I may be totally off base (which my wife would agree with) but I think the guy who is out there on a regular basis dove,early goose, deer bow, waterfowl, pheasant, deer, predator, etc. hunting usually conducts themselves in a better manner than those who get out 1-3 days a year. Either out of respect for others or themselves, not sure. Maybe out of fear of getting caught since they are out so often? Hard to say for sure. I have nothing against weekend warriors (those who only get to hunt on weekends). I do most of my hunting on weekends and save my vacation for the fall to get to hunt a few weekdays. Don't knock a guy for how often or seldom he gets out, but how he conducts himself or herself while out.
Alot of rambling and I probably said nothing. BTW SFC Rude, I find it hard to believe you got a ticket for being off an established trail while on a gravel road. If it happened, I hope you fought it. The liberal judges love to throw wardens cases out. :evil:


----------



## headhunter (Oct 10, 2002)

Hey StevePike, Just wanted to add, it is legal to drive on any section line, at any time of year, regardless of what your doing. Whether or not there are wheel tracks on it or not. I know because I emailed the G/F last winter after we had a heated debate on FB. I told the game and fish section lines were basically useless and we should rid ourselves of such stupidity. The g/f guy wrote back and said S.Lines were out of there jurisdiction. These laws were made years ago for farmers traveling from field to field, so folks wouldn't be driving on other peoples crops (which I knew allready, thanks for nothing) and are in the law books of ND (forever? apparently.) and basically said "yah, you go right on ahead and TRY get rid of section lines as a mode of travel during hunting season"........He was alot of help. He basically said put up or shut up, and good luck. I would love to get a bill going to get rid of section lines. Know of any other state that has em?????? They only turn private property into PUBLIC property which is total BS. Am I venting again?


----------



## frosty (Dec 6, 2002)

Headhunter....section lines are a valuable asset to sportsmen (especially these days) ensuring legal access to places they have to hunt whether it is with a vehicle or by foot. As a fellow sportsmen, you would like to take more access away from sportsmen and give more advantages to the commerical operators? Many situations occur with G&O's where certain spots get land locked with private land surrounding your piece of either public or private ground you have permission on.
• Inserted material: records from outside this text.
-- ==== Sys2Proof/Machine/RingCalc.lean ====
section
/-! DEFINITION. RingCalc.lean: the geometry of the Otfel cycle, the ring header, and what a node derives from its table of
reports (chapter 2, R49). Instants and delays are in units of 2⁻¹⁶ ns. -/

namespace Sys2Proof.Machine

open Sys2Proof

/-- The node's number (R478). -/
def me (s : State) : Nat := s.boot.cfg.node

/-- Cycle length T_cyc in ns (R45). -/
def tcycNs (i : Image) : Nat := i.c * i.mt

/-- Cycle length in 2⁻¹⁶ ns. -/
def tcyc (i : Image) : Nat := ns16 (tcycNs i)

/-- Macroticks in 2⁻¹⁶ ns. -/
def mts (i : Image) (n : Nat) : Nat := ns16 (n * i.mt)

/-- Precision Π in 2⁻¹⁶ ns: it is held in steps of 0.25 ns (R89). -/
def piT (i : Image) : Nat := i.pi * 16384

/-- The nodes an image names (R48), in rising order. -/
def imageNodes (i : Image) : List Nat :=
  (List.range 64).filter (fun n => i.sync.any (fun e => e.1 == n) || i.own.any (fun e => e.owner == n) ||
    i.dyn.any (fun e => e.2 == n) || i.tx.any (fun e => e.node == n) || i.rx.any (fun e => e.node == n))

/-- The boundary c_n of a cycle number, where a cycle origin and an image are held (R47). -/
def boundary (s : State) (n : Nat) : Option Nat :=
  match s.cyc.c0, s.cyc.image with
  | some c, some i => some ((c + n * tcyc i) % 2 ^ 80)
  | _, _ => none

/-- A whole nanosecond that names a cycle boundary: the number of the cycle that begins in [t, t + 1 ns) (R47). -/
def namedCycle (s : State) (t : Nat) : Option Nat :=
  match s.cyc.c0, s.cyc.image with
  | some c, some i =>
    let d := (ns16 t + 2 ^ 80 - c % 2 ^ 80) % 2 ^ 80
    let n := ceilDiv d (tcyc i)
    if n * tcyc i < d + 65536 then some n else none
  | _, _ => none

/-! ### The report table -/

/-- Largest hop delay of a line rate (R82). -/
def maxHop (s : State) : Nat :=
  ns16 (match ringMbps s with
    | 50000 => 152
    | 25000 => 210
    | _ => 460)

/-- The applied report of a node. -/
def reportAt (s : State) (n : Nat) : Option Report := (s.ring.reports.find? (fun e => e.1 == n)).map (·.2)

/-- The neighbour of a node on a port, as it last reported; none where no valid value was ever applied. -/
def nbOf (r : Report) (e : RPort) : Option Nat :=
  let n := match e with
    | .east => r.eastNb
    | .west => r.westNb
  if n < 64 then some n else none

/-- The delay into a port of a node, as last reported as valid; 1 000 ns where none ever was (R49). -/
def dinOf (r : Option Report) (e : RPort) : Nat :=
  (match r with
    | none => none
    | some r => match e with
      | .east => r.eastIn
      | .west => r.westIn).getD (ns16 1000)

/-- The hop delay of a node from one port to the other: as last reported, else the largest of the line rate (R49). -/
def hopOf (s : State) (r : Option Report) (inp : RPort) : Nat :=
  match r with
  | none => maxHop s
  | some r => if r.bypassed then ns16 40 else match inp with
    | .east => r.e2w
    | .west => r.w2e

/-- The port of a neighbour that its reports show to face the port `out` of a node. Where both of them name that node, as in a ring
of two, this node takes the facing of its own port from the RESP_PORT it last received there; with none, the neighbour's other
side is taken (R49, R130). -/
def facing (s : State) (r : Report) (n : Nat) (out : RPort) : Option RPort :=
  let a := nbOf r .east == some n
  let b := nbOf r .west == some n
  if a && b then some (if n = me s then (rport s out).respPort.getD (otherPort out) else otherPort out)
  else if a then some .east
  else if b then some .west
  else none

/-- The nodes met from a node leaving by a port, each with the port it is entered by, up to the starting node; the first
argument bounds their number. -/
def walk : Nat → State → Nat → Nat → RPort → List (Nat × RPort)
  | 0, _, _, _, _ => []
  | k + 1, s, start, n, out =>
    match reportAt s n with
    | none => []
    | some r => match nbOf r out with
      | none => []
      | some b =>
        if b = start then []
        else match reportAt s b with
          | none => []
          | some rb => match facing s rb n out with
            | none => []
            | some inp => (b, inp) :: walk k s start b (otherPort inp)

/-- The ring in CW order, this node first: each node with the port that CW enters it by. Where the chain ends at ports
never valid, it is followed on across the span between them (R49, R130; log entry 9). -/
def ringOrder (s : State) : List (Nat × RPort) :=
  let self := (me s, otherPort s.ring.cwPort)
  let fwd := walk 64 s (me s) (me s) s.ring.cwPort
  let bwd := walk 64 s (me s) (me s) (otherPort s.ring.cwPort)
  let rest := (bwd.map (fun e => (e.1, otherPort e.2))).reverse.filter (fun e => fwd.all (fun f => f.1 != e.1))
  self :: (fwd ++ rest)

/-- What entering a node costs on a rotation: the span into it and its hop (R49). -/
def entryCost (s : State) (rot : Rot) (e : Nat × RPort) : Nat :=
  let inp := match rot with
    | .cw => e.2
    | .ccw => otherPort e.2
  let r := reportAt s e.1
  dinOf r inp + hopOf s r inp

/-- The lap delay D of a rotation (R49). -/
def lap (s : State) (rot : Rot) : Nat := ((ringOrder s).map (entryCost s rot)).sum

/-- The reference node of a rotation: the lowest (CW) or highest (CCW) node of the image that has a report (R49). -/
def refNode (s : State) (rot : Rot) : Option Nat :=
  match s.cyc.image with
  | none => none
  | some i =>
    let l := imageNodes i
    let withRep := l.filter (fun n => (reportAt s n).isSome)
    let pick := fun (l : List Nat) => match rot with
      | .cw => l.head?
      | .ccw => l.getLast?
    match pick l with
    | none => none
    | some n => if n ∈ withRep then some n else pick withRep

/-- The calibrated delay σ of this node on a rotation (R49): what entering each node after the reference costs, up to this
one. -/
def sigma (s : State) (rot : Rot) : Nat :=
  match refNode s rot with
  | none => 0
  | some ref =>
    let o := ringOrder s
    let seq := match rot with
      | .cw => o
      | .ccw => match o with
        | [] => []
        | x :: t => x :: t.reverse
    match seq.findIdx? (fun e => e.1 == ref) with
    | none => 0
    | some 0 => 0
    | some k => ((seq.drop (k + 1)).map (entryCost s rot)).sum + (match seq.head? with
        | some e => entryCost s rot e
        | none => 0)

/-- This node's own hop delay on a rotation (R98). -/
def ownHop (s : State) (rot : Rot) : Nat :=
  hopOf s (reportAt s (me s)) (match rot with
    | .cw => otherPort s.ring.cwPort
    | .ccw => s.ring.cwPort)

/-! ### Slots -/

/-- Window position of a slot on a rotation (R50). -/
def winPos (i : Image) (rot : Rot) (k : Nat) : Nat :=
  match rot with
  | .cw => k
  | .ccw => i.s + 1 - k

/-- The owner of a slot in a cycle by ownership entry (R54). -/
def ownerOf (i : Image) (k cyc : Nat) : Option Nat :=
  (i.own.find? (fun e => e.slot == k && cyc % 64 % e.m == e.b)).map (·.owner)

/-- The pier entry of a slot in a cycle (R73). -/
def pierOf (i : Image) (k cyc : Nat) : Option Pier := i.piers.find? (fun e => e.slot == k && cyc % 64 % e.m == e.b)

/-- The key of a pier slot entry: two entries may share a slot in different phases (R73, R523). -/
def Pier.idx (p : Pier) : Nat := p.slot * 8192 + p.b * 128 + p.m

/-- The claim on a pier slot entry. -/
def claimAt (s : State) (x : Nat) : Claim := tblGet {} s.cyc.claims x

/-- The state with the claim on a pier slot entry replaced. -/
def setClaim (s : State) (x : Nat) (c : Claim) : State :=
  { s with cyc := { s.cyc with claims := tblSet {} s.cyc.claims x c } }

/-- Pier slots of the image whose key and range match this node (R73). -/
def ownPiers (s : State) : List Pier :=
  match s.cyc.image with
  | none => []
  | some i => i.piers.filter (fun p => p.key != 0 && s.boot.cfg.keys.contains p.key && decide (p.lo ≤ me s) &&
      decide (me s ≤ p.hi))

/-- The claim on a pier slot entry lets the node send in a cycle: CLAIMING or HELD; from OBSERVING with count 8 the occurrence after
the present cycle is the first of CLAIMING (R74, R79). -/
def claimSends (s : State) (p : Pier) (cyc : Nat) : Bool :=
  let c := claimAt s p.idx
  (ownPiers s).contains p && (c.state == .claiming || c.state == .held ||
    (c.state == .observing && decide (8 ≤ c.count) && decide (s.cyc.n < cyc)))

/-- This node holds a slot in a cycle, by ownership entry or by claim (R55). -/
def holdsSlot (s : State) (i : Image) (k cyc : Nat) : Bool :=
  ownerOf i k cyc == some (me s) || (match pierOf i k cyc with
    | some p => claimSends s p cyc
    | none => false)

/-- The start of a static slot in this node's view of cycle `n` (R51, R110). -/
def slotStart (s : State) (i : Image) (n : Nat) (rot : Rot) (k : Nat) : Nat :=
  (boundary s n).getD 0 + sigma s rot + mts i ((winPos i rot k - 1) * i.lst)

/-- t_send of a slot (R51). -/
def tSend (s : State) (i : Image) (n : Nat) (rot : Rot) (k : Nat) : Nat := slotStart s i n rot k + mts i i.apo

/-- The start of the dynamic segment in this node's view (R69). -/
def dynStart (s : State) (i : Image) (n : Nat) (rot : Rot) : Nat :=
  (boundary s n).getD 0 + sigma s rot + mts i (i.s * i.lst + i.lambda)

/-- The end of the dynamic segment in this node's view. -/
def dynEnd (s : State) (i : Image) (n : Nat) (rot : Rot) : Nat := dynStart s i n rot + mts i (i.ndyn * i.lms)

/-- The end of the open segment in this node's view (R71). -/
def openEnd (s : State) (i : Image) (n : Nat) (rot : Rot) : Nat := dynEnd s i n rot + mts i i.lopen

/-- The time a frame occupies a span (R45). -/
def tOcc (s : State) (len : Nat) : Nat := octetTime (ringMbps s) (len + 20)

/-- The node is SYNCHRONISED. -/
def synced (s : State) : Bool := s.ring.state == .synchronised

/-- The node's view of the open segment of a cycle on a rotation is in progress (R71). -/
def openOf (s : State) (i : Image) (rot : Rot) (n : Nat) : Bool :=
  decide (dynEnd s i n rot ≤ nt16 s) && decide (nt16 s < openEnd s i n rot)

/-- The view of an open segment is in progress: σ puts its end past the start of the next cycle where it exceeds the
network-idle interval, so the cycle before may still show it (R71). -/
def inOpenView (s : State) (rot : Rot) : Bool :=
  match s.cyc.image with
  | none => false
  | some i => s.cyc.c0.isSome && (openOf s i rot s.cyc.n || (decide (0 < s.cyc.n) && openOf s i rot (s.cyc.n - 1)))

/-- A synchronised node is within its view of the open segment on a rotation (R71, R193). -/
def openView (s : State) (rot : Rot) : Bool := synced s && inOpenView s rot

/-- The cycle in whose view on a rotation an instant at the receiving port falls (R51, R59). -/
def viewCycle (s : State) (rot : Rot) (t : Nat) : Nat :=
  match s.cyc.image, s.cyc.c0 with
  | some i, some c => if tcyc i = 0 then s.cyc.n else (t + ownHop s rot - (c + sigma s rot)) / tcyc i
  | _, _ => s.cyc.n

/-- The image has express periods (R232). -/
def hasExpress (i : Image) : Bool := decide (0 < i.s) || decide (0 < i.ndyn)

/-- The end of the express period of a cycle on a rotation (R232). -/
def expressEnd (s : State) (i : Image) (n : Nat) (rot : Rot) : Nat :=
  (boundary s n).getD 0 + sigma s rot + mts i (i.s * i.lst + i.lambda + i.ndyn * i.lms) + lap s rot

/-! ### The ring header -/

/-- Control addresses (R96). -/
def macOne : Nat := 0x034548000001
/-- The address of frames for every node. -/
def macAll : Nat := 0x034548000002

/-- The fields of a ring header (R57). -/
structure Hdr where
  etype : Nat := 0
  ver : Nat := 1
  seg : Nat := 0
  rot : Nat := 0
  origin : Nat := 0
  id : Nat := 0
  cyc : Nat := 0
  hops : Nat := 0
  seq : Nat := 0
  flags : Nat := 0
  dest : Nat := 0
  destAll : Bool := false
  tc : Nat := 0
  hcrc : Nat := 0
  deriving DecidableEq, Repr

/-- Flag bits of octets 10 and 11 (R57). -/
def Hdr.sync (h : Hdr) : Bool := bitOf h.flags 0
/-- PIER. -/
def Hdr.pier (h : Hdr) : Bool := bitOf h.flags 1
/-- WITHDRAW. -/
def Hdr.withdraw (h : Hdr) : Bool := bitOf h.flags 2
/-- FIRST. -/
def Hdr.first (h : Hdr) : Bool := bitOf h.flags 3
/-- MGMT. -/
def Hdr.mgmt (h : Hdr) : Bool := bitOf h.flags 4
/-- LOOPED. -/
def Hdr.looped (h : Hdr) : Bool := bitOf h.flags 5

/-- The header a frame on a span carries after its source address (R56, R57). -/
def parseHdr (o : Octets) : Hdr :=
  let h := padTo 16 (slice o 12 16)
  let w := beAt h 2 2
  { etype := beAt h 0 2, ver := fld w 12 4, seg := fld w 10 2, rot := fld w 9 1, origin := fld w 0 6, id := beAt h 4 2,
    cyc := beAt h 6 1 % 64, hops := beAt h 7 1, seq := beAt h 8 2, flags := beAt h 10 2, dest := beAt h 12 1 % 64,
    destAll := bitOf (beAt h 12 1) 7, tc := beAt h 13 1 / 32, hcrc := beAt h 14 2 }

/-- Octets 0 to 13 of a header. -/
def hdrBody (h : Hdr) : Octets :=
  beBytes 2 h.etype ++ beBytes 2 (h.ver * 2 ^ 12 + h.seg * 2 ^ 10 + h.rot * 2 ^ 9 + h.origin) ++ beBytes 2 h.id ++
    beBytes 1 h.cyc ++ beBytes 1 h.hops ++ beBytes 2 h.seq ++ beBytes 2 h.flags ++
    beBytes 1 (b2n h.destAll * 128 + h.dest) ++ beBytes 1 (h.tc * 32)

/-- A header's 16 octets with its check (R58). -/
def hdrBytes (h : Hdr) : Octets := hdrBody h ++ beBytes 2 (crc16 (hdrBody h))

/-- The header check of a frame is right (R58). -/
def hcrcGood (o : Octets) : Bool := crc16 (slice o 12 14) == beAt o 26 2

/-- A frame put on a span: the header after the source address, and the FCS over all (R56). -/
def ringFrame (body : Octets) (h : Hdr) : Octets :=
  let b := body.take 12 ++ hdrBytes h ++ body.drop 12
  let b := if b.length < 60 then padTo 60 b else b
  b ++ fcsOf b

/-- A frame as stored: without its ring header, its FCS recomputed (R56, R176). -/
def unringed (o : Octets) : Octets :=
  let b := o.take 12 ++ (bodyOf o).drop 28
  b ++ fcsOf b

/-- The octets of a frame before its FCS, as far as they have come, with HOPS one more and the header check recomputed
(R58, R80). -/
def hopBody (b : Octets) : Octets :=
  let b := overwrite b 19 (beBytes 1 (beAt b 19 1 + 1))
  overwrite b 26 (beBytes 2 (crc16 (slice b 12 14)))

/-- A forwarded frame: HOPS one more, header check and FCS recomputed (R58, R80, R231). -/
def hopped (o : Octets) : Octets := hopBody (bodyOf o) ++ fcsOf (hopBody (bodyOf o))

/-- The cycle counter carried in a header: of the cycle in progress (R57). -/
def cycNow (s : State) : Nat := s.cyc.n % 64

/-- RING_ETYPE of the image in force, else its default (R44). -/
def ringEtype (s : State) : Nat := (s.cyc.image.map (·.etype)).getD 0x88B5

/-- A ring-control frame of this node (R96, R128): type, payload, destination and DEST_ALL. -/
def ctlFrame (s : State) (typ : Nat) (payload : Octets) (toAll : Bool) (rot : Rot) : Octets :=
  let da := if toAll then macAll else macOne
  ringFrame (beBytes 6 da ++ beBytes 6 s.boot.cfg.mac ++ payload)
    { etype := ringEtype s, seg := 3, rot := (match rot with
        | .cw => 0
        | .ccw => 1), origin := me s, id := typ, cyc := cycNow s, destAll := toAll }

/-- A time of 10 octets: 8 of nanoseconds and 2 of fraction (R96). -/
def timeBytes (t : Nat) : Octets := beBytes 8 (t / 65536) ++ beBytes 2 (t % 65536)

/-- The time that 10 octets spell. -/
def timeAt (o : Octets) (i : Nat) : Nat := beAt o i 8 * 65536 + beAt o (i + 8) 2

end Sys2Proof.Machine
end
You are false, you cannot drive on section line's whenever and wherever, this time of year with the state fire index where it is, you are prohibited from driving any trail where grass touches the bottom of your vehicle if the fire danger is in the extreme category.


----------



## adokken (Jan 28, 2003)

Why would anyone want to close section lines unless they are anti hunting,
We have 200 acres of good deer territory that is two miles from a paved road 
and a good trail leading to it on a section line. During bow season I have two dedicated bow hunters hunting it and when rifle season opens there will be about a dozen locals that will be using it. Yes its posted and fenced but would rather have a few have a quality hunt then be over run.
There is also a school section a mile from the pavement that is on the same trail that is also good deer territory. If the section line was closed the local outfitter that has land connected to the school section would think he was in heaven. Lets not try to make things any more difficult for the residents and Non resident free lancers. Adrian Dokken


----------